- Opening Delimiter -
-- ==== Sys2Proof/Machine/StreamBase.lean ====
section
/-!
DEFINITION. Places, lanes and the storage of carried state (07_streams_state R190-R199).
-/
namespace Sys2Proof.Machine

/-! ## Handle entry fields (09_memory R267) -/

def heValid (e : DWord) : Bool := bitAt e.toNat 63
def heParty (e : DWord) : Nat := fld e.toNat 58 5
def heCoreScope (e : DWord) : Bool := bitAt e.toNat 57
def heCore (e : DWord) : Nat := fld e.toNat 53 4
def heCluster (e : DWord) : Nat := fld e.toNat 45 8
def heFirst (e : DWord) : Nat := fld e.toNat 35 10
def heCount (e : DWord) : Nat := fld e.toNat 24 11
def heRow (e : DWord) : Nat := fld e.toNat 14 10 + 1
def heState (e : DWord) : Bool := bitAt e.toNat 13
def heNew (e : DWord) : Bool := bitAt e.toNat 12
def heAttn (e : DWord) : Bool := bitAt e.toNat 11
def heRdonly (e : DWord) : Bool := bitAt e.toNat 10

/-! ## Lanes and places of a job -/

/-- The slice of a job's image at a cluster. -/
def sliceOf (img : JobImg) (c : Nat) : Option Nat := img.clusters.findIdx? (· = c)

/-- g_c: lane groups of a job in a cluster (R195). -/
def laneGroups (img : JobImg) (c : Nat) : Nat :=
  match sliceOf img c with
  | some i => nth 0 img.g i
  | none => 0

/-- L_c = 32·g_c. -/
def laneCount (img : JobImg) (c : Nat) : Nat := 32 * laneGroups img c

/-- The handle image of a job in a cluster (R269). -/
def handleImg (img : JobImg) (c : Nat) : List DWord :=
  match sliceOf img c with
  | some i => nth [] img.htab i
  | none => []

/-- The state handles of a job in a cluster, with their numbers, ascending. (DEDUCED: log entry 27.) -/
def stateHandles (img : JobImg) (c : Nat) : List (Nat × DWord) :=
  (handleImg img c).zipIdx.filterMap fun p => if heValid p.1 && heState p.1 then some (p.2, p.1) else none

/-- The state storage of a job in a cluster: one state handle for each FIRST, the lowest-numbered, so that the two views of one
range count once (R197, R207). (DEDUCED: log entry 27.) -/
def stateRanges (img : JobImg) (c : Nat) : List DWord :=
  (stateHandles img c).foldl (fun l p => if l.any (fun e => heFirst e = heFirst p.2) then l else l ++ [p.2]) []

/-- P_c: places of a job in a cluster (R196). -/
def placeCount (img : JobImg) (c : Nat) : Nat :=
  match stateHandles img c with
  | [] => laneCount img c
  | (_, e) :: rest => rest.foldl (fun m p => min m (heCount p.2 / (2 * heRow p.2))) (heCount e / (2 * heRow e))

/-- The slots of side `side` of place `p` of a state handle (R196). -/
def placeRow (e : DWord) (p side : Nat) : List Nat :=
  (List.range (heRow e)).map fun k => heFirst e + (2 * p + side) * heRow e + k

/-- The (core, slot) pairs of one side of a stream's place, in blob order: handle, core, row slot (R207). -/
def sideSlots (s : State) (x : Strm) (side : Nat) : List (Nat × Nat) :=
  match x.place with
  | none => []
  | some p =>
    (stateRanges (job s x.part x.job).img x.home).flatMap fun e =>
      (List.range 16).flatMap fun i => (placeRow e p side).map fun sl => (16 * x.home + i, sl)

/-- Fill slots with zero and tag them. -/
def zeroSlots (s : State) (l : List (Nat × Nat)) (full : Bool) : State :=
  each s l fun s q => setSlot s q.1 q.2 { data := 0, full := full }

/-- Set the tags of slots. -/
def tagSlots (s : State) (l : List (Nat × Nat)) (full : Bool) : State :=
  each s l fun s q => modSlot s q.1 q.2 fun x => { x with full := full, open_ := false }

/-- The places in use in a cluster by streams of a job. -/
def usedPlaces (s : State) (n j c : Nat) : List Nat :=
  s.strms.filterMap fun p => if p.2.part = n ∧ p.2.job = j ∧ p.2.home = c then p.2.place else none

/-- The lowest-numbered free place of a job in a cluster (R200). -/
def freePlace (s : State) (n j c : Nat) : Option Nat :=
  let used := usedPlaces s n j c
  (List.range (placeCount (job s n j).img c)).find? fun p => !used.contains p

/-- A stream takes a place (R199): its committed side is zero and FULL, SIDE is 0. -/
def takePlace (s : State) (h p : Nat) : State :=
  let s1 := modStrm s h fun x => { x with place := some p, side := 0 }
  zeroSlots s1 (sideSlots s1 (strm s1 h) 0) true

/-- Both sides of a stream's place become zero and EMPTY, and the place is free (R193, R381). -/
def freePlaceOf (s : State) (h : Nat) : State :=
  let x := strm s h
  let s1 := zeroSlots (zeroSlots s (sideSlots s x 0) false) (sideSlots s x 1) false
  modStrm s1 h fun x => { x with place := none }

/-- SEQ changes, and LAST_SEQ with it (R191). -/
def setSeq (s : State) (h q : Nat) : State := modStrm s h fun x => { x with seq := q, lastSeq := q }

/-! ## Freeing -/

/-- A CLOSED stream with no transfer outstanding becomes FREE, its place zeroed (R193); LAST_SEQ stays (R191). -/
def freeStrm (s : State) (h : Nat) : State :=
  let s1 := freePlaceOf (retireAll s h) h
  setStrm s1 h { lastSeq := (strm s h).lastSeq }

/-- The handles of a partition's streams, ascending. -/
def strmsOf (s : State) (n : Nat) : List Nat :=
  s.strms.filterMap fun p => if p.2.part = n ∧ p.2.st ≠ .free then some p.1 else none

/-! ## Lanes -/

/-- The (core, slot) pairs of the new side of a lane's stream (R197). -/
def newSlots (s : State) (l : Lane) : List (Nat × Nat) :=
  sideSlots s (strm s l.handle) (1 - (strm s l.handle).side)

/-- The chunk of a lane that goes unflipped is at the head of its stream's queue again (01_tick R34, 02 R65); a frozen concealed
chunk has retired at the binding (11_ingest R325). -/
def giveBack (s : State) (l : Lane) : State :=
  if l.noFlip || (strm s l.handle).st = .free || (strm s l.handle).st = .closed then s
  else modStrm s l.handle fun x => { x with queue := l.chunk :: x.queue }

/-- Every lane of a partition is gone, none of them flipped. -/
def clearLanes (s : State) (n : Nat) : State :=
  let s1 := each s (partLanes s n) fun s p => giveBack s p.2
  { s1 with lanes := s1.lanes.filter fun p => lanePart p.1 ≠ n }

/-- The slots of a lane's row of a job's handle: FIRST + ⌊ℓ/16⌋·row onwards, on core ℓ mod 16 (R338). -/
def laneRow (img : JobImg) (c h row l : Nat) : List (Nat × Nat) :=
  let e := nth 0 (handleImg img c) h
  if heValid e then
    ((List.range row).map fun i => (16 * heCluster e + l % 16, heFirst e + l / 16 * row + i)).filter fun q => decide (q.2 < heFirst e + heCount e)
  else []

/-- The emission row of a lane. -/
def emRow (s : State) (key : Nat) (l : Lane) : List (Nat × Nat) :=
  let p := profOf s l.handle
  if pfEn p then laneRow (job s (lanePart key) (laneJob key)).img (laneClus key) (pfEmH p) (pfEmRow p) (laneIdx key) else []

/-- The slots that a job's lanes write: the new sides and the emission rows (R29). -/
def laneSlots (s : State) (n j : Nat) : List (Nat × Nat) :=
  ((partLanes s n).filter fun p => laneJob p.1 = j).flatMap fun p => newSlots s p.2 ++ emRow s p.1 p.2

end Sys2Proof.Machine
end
- Closing Delimiter -
**PROBLEM DETAILS:** Every line above from the line with "laneCount img c" to the line with "(List.range (heRow e)).map" is wanted, ends included; write them out exactly and add no other line.

**SOLUTION BELOW:**
  | [] => laneCount img c
  | (_, e) :: rest => rest.foldl (fun m p => min m (heCount p.2 / (2 * heRow p.2))) (heCount e / (2 * heRow e))

/-- The slots of side `side` of place `p` of a state handle (R196). -/
def placeRow (e : DWord) (p side : Nat) : List Nat :=
  (List.range (heRow e)).map fun k => heFirst e + (2 * p + side) * heRow e + k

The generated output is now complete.